Nakshatra::Nakshatra(Nirayana_Longitude longitude) : Nakshatra(longitude.longitude * (27.0 / 360.0))
{
}
To compile and run:
$ g++ -O2 main.cpp nakshatra.cpp && ./a.out
or
$ clang++ -O2 main.cpp nakshatra.cpp && ./a.out
(or ./a.exe for Windows/msys2)
Actual output:
27.0000000000000000000000000000000000000000
invalid (should be true): false
n.nakshatra >= 27.0: true
Expected output:
27.0000000000000000000000000000000000000000
invalid (should be true): true
n.nakshatra >= 27.0: true
Compiling with -O, -Og, -O1 or -O2 manifests this strange behaviour, compiling without -O works fine, just like any -O with -fno-inline. Reproduced with g++.exe (Rev5, Built by MSYS2 project) 10.2.0 (Windows 7) and g++ 10.1 in Ubuntu 18.04.5LTS as well as with clang 10 (Linux). Clang 11 under msys2 seems to work fine (did not verify extensively).
Also, I failed to reproduce this behaviour if all code is combined into a single file. Also I have failed to reproduce this in wandbox, even using gcc 10.1, so maybe the CPU used to reproduce this behaviour is relevant: Intel Core i5-660 (3.33GHz). Unfortunately, otherwise excellent compiler exporer doesn't support multiple compilation units, so can't reproduce there.
For completeness, this is one example of the assembly code generated when the strange behavior is shown.
0x00401734 <+0>: fldl 0x404080 ; (27.0/360.0)?
0x0040173a <+6>: fmull 0x4(%esp) ; argument *= (27.0*360.0), giving 26.9999999999999990008 (raw 0x4003d7fffffffffffdc0)

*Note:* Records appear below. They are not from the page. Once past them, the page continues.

/-- R83: the arms of the sequencer's step function, one clock edge with `rst = 0`; and with
`dwell_cnt = n` the phase DWELL lasts exactly `n` edges, whatever the inputs, without a reset. -/
def Obligations.SequencerArms : Prop :=
  (∀ s : State, s.NoReset → s.disp.phase = .dwell → 1 ≤ s.disp.dwellCnt →
    (∀ j, j < s.disp.dwellCnt →
      (s.edges j).disp.phase = .dwell ∧ (s.edges j).disp.dwellCnt = s.disp.dwellCnt - j) ∧
    (s.edges s.disp.dwellCnt).disp.phase ≠ .dwell) ∧
  ∀ s : State, s.inp.rst = false →
    let d := s.disp
    let t := s.clockEdge.disp
    (d.phase = .idle → s.drive.cmd = none → t = { d with done := false }) ∧
    (∀ c : Cmd, d.phase = .idle → s.drive.cmd = some c →
      t = { d with
        valQ := c.value, dpEnQ := c.dpEn, dpIdxQ := c.dpIdx, pos := 0, phase := .latchLo
        done := false
        frame := encodeDigit s.params (digitAt c.value 0) (c.dpEn && c.dpIdx == 0) ++ 0x01#8 }) ∧
    (d.phase = .latchLo →
      t = { d with latch := false, bitcnt := 0, phase := .bitData, done := false }) ∧
    (d.phase = .bitData →
      t = { d with sdata := d.frame.getLsbD 15, phase := .bitClkHi, done := false }) ∧
    (d.phase = .bitClkHi → t = { d with sclk := true, phase := .bitClkLo, done := false }) ∧
    (d.phase = .bitClkLo → d.bitcnt = 15 →
      t = { d with sclk := false, frame := d.frame <<< 1, phase := .latchHi, done := false }) ∧
    (d.phase = .bitClkLo → d.bitcnt ≠ 15 →
      t = { d with
        sclk := false, frame := d.frame <<< 1, bitcnt := d.bitcnt + 1, phase := .bitData
        done := false }) ∧
    (d.phase = .latchHi →
      t = { d with
        latch := true, dwellCnt := s.params.dwellCycles, phase := .dwell, done := false }) ∧
    (d.phase = .dwell → 1 < d.dwellCnt → t = { d with dwellCnt := d.dwellCnt - 1, done := false }) ∧
    (d.phase = .dwell → d.dwellCnt ≤ 1 → d.pos = 3 → t = { d with phase := .idle, done := true }) ∧
    (d.phase = .dwell → d.dwellCnt ≤ 1 → d.pos ≠ 3 →
      t = { d with
        pos := d.pos + 1, phase := .latchLo, done := false
        frame := encodeDigit s.params (digitAt d.valQ (d.pos + 1)) (d.dpEnQ && d.dpIdxQ == d.pos + 1)
          ++ (1#8 <<< (d.pos + 1).toNat) })

/-- R14: `busy`, `cmd_ready` and `done`. `done` is 1 after the edge at which the fourth dwell of a
render ends and 0 after every other edge; it is 0 after reset; no rule of the block reads it. -/
def Obligations.StatusOutputs : Prop :=
  (∀ s : State,
    (s.busy = true ↔ s.disp.phase ≠ .idle) ∧ (s.cmdReady = true ↔ s.disp.phase = .idle) ∧
    (s.clockEdge.disp.done = true ↔
      s.inp.rst = false ∧ s.disp.phase = .dwell ∧ s.disp.dwellCnt ≤ 1 ∧ s.disp.pos = 3)) ∧
  State.reset.disp.done = false ∧
  (∀ (s : State) (b : Bool),
    let u := { s with disp := { s.disp with done := b } }
    u.clockEdge.disp = s.clockEdge.disp ∧ u.clockEdge.recv = s.clockEdge.recv ∧
    (s.host = .off → u.clockEdge.deb = s.clockEdge.deb))

/-- R14, R85, R95: the three pulses last one cycle, whatever a request drives at the edge: after an edge
`done` is 1 exactly when the edge ended a render, `clk_reset` exactly when it sampled a pressed button,
`db_pass` exactly when it sampled an idle one or ended a block. After a requested operation that takes
clock edges `done` is up only if the operation ended a render. An operation that takes none leaves the
pulses, the countdowns and the inputs as they are (log 5). -/
def Obligations.PulsesLastOneCycle : Prop :=
  (∀ (s : State) (r : Drive),
    let t := s.clockEdgeWith r
    let sampled := s.deb.phase = .ready ∧ (r.sampleEn = true ∨ s.drive.sampleEn = true)
    (t.disp.done = true ↔
      s.inp.rst = false ∧ s.disp.phase = .dwell ∧ s.disp.dwellCnt ≤ 1 ∧ s.disp.pos = 3) ∧
    (t.deb.clkReset = true ↔ s.inp.rst = false ∧ sampled ∧ s.inp.btnN = false) ∧
    (t.deb.dbPass = true ↔
      s.inp.rst = false ∧
        ((sampled ∧ s.inp.btnN = true) ∨ (s.deb.phase = .block ∧ s.deb.cnt ≤ 1)))) ∧
  (∀ (i : Instr) (s t : State), takesEdges i = true → 1 ≤ s.params.dwellCycles →
    exec i s = .next t → t.disp.done = true →
      (rendersWhole i = true ∧ s.disp.phase = .idle ∧ s.inp.rst = false) ∨
      (s.disp.phase = .dwell ∧ s.disp.pos = 3 ∧ s.inp.rst = false)) ∧
  (∀ (i : Instr) (s t : State), takesEdges i = false → exec i s = .next t →
    t.disp = s.disp ∧ t.recv = s.recv ∧ t.deb = s.deb ∧ t.host = s.host ∧ t.tickIn = s.tickIn ∧
    t.inp = s.inp ∧ t.script = s.script ∧ t.wire = s.wire)

/-- R92, R94, R95, R112, R123.4, R148, R156: a requested operation that takes time takes its clock edges of
the whole machine (`edgesTaken`): the inputs move on by as many, the periodic source counts as many
edges, a block that is running counts down as many and ends with `db_pass = 1` when its own are over,
and with another host the debouncer and the clock are as after as many edges without the request. A
reset edge among them is the operation's last, and leaves both blocks at their reset values (R123.1,
R140; log 10). -/
def Obligations.RequestsTakeTheirEdges : Prop :=
  (∀ (i : Instr) (s : State), takesEdges i = true → s.params.wellFormed = true →
    (s.disp.phase = .dwell → 1 ≤ s.disp.dwellCnt) →
    (∀ j, j < edgesTaken i s → (s.edges j).inp.rst = false) →
    let n := edgesTaken i s
    1 ≤ n ∧ ∃ t, exec i s = .next t ∧
      t.params = s.params ∧ t.result = s.result ∧ t.inp = (s.edges n).inp ∧
      t.script = (s.edges n).script ∧ t.tickIn = (s.edges n).tickIn ∧
      (s.deb.phase = .block → n < s.deb.cnt → t.deb = ⟨.block, s.deb.cnt - n, false, false⟩) ∧
      (s.deb.phase = .block → n = s.deb.cnt → t.deb = ⟨.ready, 1, false, true⟩) ∧
      (s.host = .off → i ≠ .dbsample → i ≠ .loop →
        t.host = .off ∧ t.volt = s.volt ∧ t.deb = (s.edges n).deb ∧ t.clock = (s.edges n).clock)) ∧
  (∀ (i : Instr) (s : State) (k : Nat), takesEdges i = true → s.params.wellFormed = true →
    k < edgesTaken i s → (∀ j, j < k → (s.edges j).inp.rst = false) → (s.edges k).inp.rst = true →
    ∃ t, exec i s = .next t ∧ t.disp = Display.reset ∧ t.deb = Debouncer.reset ∧
      t.inp = (s.edges (k + 1)).inp ∧ t.script = (s.edges (k + 1)).script ∧
      t.tickIn = (s.edges (k + 1)).tickIn)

0x0040173e <+10>: fstl (%ecx)
0x00401740 <+12>: movb $0x0,0x8(%ecx) ; set invalid=false
0x00401744 <+16>: fldz
0x00401746 <+18>: fcomip %st(1),%st
0x00401748 <+20>: ja 0x40175a <_ZN9NakshatraC2E18Nirayana_Longitude+38> ; jump if argument < 0.0
0x0040174a <+22>: flds 0x404088 ; 27.0?
0x00401750 <+28>: fxch %st(1)
0x00401752 <+30>: fcomip %st(1),%st
0x00401754 <+32>: fstp %st(0)
0x00401756 <+34>: jb 0x401760 <_ZN9NakshatraC2E18Nirayana_Longitude+44> ; jump if argument is >= 27.0
0x00401758 <+36>: jmp 0x40175c <_ZN9NakshatraC2E18Nirayana_Longitude+40>
0x0040175a <+38>: fstp %st(0)
0x0040175c <+40>: movb $0x1,0x8(%ecx) ; set invalid=true
0x00401760 <+44>: ret $0x8
UPDATE: after reading answers to another question, I see that compiling with either -mfpmath=sse -msse2 -ffp-contract=off or -ffloat-store fixes the bug. Still, the question remains: does g++ and clang 10 diverge from the C++ standard for optimized 32-bit x86 by default or is this behavior permitted by C++ standard? Double being <27.0 and >=27.0 at the same time looks inconsistent to me.